Check the listing that follows and work out how many lines include "hmeta". The reply is that number alone.

Start of Block

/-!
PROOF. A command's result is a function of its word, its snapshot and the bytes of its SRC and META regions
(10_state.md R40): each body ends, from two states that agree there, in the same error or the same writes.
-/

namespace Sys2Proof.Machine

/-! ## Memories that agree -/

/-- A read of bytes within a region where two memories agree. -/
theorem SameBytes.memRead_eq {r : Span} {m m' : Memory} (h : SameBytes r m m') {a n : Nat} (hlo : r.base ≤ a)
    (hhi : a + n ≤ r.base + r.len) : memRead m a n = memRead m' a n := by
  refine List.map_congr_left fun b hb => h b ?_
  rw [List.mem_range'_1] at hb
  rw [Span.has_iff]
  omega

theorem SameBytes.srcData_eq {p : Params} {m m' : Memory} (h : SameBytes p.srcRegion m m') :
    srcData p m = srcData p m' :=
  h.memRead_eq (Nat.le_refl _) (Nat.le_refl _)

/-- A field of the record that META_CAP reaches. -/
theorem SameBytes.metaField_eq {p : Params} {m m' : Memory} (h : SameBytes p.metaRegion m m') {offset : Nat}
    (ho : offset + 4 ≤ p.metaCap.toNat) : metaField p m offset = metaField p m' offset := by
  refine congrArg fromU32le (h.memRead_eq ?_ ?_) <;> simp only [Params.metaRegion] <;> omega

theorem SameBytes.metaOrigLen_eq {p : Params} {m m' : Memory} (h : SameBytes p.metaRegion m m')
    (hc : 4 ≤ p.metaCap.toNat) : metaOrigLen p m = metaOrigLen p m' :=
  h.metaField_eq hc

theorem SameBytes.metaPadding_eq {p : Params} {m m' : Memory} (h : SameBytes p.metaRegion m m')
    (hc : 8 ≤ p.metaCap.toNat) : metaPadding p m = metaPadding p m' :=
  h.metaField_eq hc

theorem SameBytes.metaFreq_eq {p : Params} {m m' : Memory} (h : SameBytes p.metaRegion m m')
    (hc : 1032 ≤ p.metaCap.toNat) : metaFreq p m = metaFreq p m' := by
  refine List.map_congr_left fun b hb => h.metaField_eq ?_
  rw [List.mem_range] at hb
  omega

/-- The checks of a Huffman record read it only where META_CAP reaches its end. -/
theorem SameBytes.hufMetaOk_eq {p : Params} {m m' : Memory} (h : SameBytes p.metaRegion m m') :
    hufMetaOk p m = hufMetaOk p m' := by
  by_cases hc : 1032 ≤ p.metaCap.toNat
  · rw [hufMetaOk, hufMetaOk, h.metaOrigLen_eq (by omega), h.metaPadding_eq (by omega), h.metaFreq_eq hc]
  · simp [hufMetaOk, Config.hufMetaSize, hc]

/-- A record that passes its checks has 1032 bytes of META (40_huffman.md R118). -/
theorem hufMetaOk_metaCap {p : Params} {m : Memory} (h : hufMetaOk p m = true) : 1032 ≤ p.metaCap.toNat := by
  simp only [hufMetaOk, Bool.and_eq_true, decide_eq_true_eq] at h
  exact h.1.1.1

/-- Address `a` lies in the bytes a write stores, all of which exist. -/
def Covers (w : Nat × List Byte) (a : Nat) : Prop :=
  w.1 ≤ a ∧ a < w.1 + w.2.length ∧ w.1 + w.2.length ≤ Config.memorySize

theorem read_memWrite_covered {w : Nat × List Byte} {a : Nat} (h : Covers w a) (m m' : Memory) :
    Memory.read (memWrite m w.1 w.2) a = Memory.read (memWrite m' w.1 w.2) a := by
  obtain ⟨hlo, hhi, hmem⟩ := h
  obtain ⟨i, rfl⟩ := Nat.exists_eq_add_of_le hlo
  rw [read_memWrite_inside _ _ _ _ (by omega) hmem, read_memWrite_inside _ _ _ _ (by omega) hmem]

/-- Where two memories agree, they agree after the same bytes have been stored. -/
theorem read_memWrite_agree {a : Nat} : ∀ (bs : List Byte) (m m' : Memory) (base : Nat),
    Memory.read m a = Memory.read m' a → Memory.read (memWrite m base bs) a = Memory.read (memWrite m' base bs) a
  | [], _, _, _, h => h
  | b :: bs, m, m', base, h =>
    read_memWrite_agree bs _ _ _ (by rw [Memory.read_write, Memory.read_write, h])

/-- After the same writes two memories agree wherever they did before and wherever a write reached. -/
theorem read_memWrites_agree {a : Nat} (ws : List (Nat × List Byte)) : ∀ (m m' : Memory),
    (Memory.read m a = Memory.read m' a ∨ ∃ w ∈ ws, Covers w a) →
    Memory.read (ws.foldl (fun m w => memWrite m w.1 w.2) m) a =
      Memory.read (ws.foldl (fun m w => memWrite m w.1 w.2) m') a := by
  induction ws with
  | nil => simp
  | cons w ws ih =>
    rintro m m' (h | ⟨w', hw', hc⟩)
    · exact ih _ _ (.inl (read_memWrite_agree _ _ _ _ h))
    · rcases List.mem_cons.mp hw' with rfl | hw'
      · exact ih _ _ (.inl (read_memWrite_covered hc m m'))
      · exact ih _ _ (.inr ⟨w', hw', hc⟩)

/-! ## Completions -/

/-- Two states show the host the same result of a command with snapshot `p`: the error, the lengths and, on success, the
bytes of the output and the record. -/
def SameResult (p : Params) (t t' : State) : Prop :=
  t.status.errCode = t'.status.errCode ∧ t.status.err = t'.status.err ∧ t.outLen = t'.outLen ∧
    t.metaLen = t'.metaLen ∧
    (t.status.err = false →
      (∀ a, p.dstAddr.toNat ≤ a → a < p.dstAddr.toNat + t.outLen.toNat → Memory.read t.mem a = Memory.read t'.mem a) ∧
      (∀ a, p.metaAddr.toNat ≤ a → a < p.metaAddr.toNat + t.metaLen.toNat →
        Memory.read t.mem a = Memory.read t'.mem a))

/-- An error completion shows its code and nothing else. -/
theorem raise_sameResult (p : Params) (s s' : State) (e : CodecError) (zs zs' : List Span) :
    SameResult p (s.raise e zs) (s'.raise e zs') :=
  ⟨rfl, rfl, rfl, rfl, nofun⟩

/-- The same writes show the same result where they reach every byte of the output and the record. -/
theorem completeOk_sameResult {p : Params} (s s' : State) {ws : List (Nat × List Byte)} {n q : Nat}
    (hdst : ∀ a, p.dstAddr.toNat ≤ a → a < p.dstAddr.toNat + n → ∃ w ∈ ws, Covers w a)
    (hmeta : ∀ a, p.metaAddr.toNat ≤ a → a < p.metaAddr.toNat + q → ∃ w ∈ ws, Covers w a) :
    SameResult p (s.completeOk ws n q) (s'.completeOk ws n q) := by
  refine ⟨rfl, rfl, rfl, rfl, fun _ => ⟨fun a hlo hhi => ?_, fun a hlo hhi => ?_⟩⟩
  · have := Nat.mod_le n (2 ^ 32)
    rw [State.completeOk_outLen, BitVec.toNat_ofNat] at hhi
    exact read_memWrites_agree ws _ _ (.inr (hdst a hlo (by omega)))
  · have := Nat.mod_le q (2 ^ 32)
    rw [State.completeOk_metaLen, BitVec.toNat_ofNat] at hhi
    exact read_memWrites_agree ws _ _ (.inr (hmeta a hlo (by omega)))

End of Block

Task solution —
2